Data supplied

__________

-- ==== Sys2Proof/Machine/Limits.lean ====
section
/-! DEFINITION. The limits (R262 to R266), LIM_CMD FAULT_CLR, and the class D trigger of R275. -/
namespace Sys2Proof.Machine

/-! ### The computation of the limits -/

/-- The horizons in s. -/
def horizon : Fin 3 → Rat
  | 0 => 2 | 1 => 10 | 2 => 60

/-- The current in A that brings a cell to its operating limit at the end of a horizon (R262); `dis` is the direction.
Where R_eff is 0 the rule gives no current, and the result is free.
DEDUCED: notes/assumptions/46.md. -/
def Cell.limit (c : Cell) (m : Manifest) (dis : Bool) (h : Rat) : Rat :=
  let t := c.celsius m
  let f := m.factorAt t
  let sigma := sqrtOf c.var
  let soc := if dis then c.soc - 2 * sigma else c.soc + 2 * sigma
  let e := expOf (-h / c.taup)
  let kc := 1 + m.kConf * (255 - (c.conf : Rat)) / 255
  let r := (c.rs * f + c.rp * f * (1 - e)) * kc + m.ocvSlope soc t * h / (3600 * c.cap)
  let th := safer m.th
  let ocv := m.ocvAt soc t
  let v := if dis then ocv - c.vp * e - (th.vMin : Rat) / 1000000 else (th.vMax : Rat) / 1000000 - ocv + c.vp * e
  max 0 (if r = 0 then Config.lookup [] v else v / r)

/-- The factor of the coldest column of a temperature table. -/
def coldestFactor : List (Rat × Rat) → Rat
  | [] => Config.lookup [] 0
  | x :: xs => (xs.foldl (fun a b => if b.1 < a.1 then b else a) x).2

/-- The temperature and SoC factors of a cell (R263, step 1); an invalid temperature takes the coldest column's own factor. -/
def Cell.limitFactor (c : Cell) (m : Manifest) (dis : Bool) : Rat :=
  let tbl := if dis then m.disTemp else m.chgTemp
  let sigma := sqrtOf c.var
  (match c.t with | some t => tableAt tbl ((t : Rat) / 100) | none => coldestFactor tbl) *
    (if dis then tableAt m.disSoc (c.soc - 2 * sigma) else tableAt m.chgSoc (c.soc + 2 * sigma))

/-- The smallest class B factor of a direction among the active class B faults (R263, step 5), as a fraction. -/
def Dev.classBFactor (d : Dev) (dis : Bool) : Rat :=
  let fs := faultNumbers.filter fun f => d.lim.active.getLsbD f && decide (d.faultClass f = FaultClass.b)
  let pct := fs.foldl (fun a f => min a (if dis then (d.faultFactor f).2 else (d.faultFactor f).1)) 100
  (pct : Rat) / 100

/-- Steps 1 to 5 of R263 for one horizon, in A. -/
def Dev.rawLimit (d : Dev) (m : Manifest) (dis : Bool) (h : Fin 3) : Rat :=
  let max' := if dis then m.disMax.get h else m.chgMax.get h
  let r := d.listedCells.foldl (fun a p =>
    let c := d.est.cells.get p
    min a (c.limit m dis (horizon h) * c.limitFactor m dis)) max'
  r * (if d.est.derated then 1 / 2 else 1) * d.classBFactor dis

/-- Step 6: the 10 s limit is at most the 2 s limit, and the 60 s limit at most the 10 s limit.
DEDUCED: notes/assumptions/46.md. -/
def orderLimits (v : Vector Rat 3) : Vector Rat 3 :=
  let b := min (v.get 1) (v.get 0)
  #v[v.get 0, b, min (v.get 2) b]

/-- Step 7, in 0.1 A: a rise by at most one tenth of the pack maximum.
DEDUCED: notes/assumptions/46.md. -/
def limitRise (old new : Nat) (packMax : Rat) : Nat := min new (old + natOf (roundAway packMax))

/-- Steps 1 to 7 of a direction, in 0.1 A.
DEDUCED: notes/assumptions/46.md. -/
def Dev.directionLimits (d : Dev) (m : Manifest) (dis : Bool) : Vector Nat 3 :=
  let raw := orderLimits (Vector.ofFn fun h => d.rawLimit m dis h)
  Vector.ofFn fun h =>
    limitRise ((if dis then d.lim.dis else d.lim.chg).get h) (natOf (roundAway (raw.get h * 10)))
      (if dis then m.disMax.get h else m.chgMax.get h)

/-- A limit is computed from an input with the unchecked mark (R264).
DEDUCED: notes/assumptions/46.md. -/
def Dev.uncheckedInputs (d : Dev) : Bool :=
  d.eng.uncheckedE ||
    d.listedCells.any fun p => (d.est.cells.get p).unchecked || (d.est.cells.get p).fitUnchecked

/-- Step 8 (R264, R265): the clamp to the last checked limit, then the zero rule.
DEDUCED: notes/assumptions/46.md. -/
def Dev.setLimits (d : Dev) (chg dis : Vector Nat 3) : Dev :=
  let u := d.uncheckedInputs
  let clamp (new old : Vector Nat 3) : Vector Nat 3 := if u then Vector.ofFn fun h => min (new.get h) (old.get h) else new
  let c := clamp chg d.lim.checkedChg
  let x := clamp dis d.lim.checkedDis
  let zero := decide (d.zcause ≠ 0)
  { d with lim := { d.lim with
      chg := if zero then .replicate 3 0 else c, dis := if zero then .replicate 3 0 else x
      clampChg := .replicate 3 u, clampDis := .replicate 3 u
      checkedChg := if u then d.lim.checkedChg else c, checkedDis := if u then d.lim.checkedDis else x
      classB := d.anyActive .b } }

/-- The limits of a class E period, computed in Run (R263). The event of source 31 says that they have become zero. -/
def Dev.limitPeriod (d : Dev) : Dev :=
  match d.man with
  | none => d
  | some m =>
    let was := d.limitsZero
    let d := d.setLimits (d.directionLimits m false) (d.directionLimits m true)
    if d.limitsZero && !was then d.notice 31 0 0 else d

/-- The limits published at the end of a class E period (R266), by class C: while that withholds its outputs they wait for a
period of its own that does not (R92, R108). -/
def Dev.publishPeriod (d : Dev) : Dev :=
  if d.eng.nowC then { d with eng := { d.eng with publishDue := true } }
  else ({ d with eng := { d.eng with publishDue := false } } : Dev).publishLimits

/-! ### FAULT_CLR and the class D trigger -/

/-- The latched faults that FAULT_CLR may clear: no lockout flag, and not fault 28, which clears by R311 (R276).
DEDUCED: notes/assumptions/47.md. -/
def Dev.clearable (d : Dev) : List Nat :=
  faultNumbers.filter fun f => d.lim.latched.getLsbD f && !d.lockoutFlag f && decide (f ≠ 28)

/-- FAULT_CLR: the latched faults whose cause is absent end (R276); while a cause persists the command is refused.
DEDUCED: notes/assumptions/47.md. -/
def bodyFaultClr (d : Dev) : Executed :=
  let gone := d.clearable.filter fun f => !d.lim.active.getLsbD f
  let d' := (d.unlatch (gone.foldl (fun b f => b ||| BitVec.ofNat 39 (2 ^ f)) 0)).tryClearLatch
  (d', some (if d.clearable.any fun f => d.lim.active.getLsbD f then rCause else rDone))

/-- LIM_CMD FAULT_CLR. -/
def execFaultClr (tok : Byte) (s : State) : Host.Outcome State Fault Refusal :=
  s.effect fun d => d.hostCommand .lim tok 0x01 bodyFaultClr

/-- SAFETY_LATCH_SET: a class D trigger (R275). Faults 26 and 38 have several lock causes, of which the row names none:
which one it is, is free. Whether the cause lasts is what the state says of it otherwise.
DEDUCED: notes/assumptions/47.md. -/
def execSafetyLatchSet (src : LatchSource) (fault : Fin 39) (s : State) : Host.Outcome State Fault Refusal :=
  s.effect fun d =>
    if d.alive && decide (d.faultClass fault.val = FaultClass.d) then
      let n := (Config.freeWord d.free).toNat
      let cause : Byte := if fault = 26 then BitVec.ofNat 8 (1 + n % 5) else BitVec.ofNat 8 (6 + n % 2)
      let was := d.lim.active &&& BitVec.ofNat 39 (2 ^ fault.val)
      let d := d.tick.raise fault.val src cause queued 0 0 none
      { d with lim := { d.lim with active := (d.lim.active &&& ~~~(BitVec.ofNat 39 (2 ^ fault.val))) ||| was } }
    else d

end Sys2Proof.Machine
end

__________

Your objective
Set down, exactly as they stand above, the lines starting with the line with "become zero. -/" and going on through the line with "by R311 (R276).", and no others.

Exercise output
/-- The limits of a class E period, computed in Run (R263). The event of source 31 says that they have become zero. -/
def Dev.limitPeriod (d : Dev) : Dev :=
  match d.man with
  | none => d
  | some m =>
    let was := d.limitsZero
    let d := d.setLimits (d.directionLimits m false) (d.directionLimits m true)
    if d.limitsZero && !was then d.notice 31 0 0 else d

/-- The limits published at the end of a class E period (R266), by class C: while that withholds its outputs they wait for a
period of its own that does not (R92, R108). -/
def Dev.publishPeriod (d : Dev) : Dev :=
  if d.eng.nowC then { d with eng := { d.eng with publishDue := true } }
  else ({ d with eng := { d.eng with publishDue := false } } : Dev).publishLimits

/-! ### FAULT_CLR and the class D trigger -/

/-- The latched faults that FAULT_CLR may clear: no lockout flag, and not fault 28, which clears by R311 (R276).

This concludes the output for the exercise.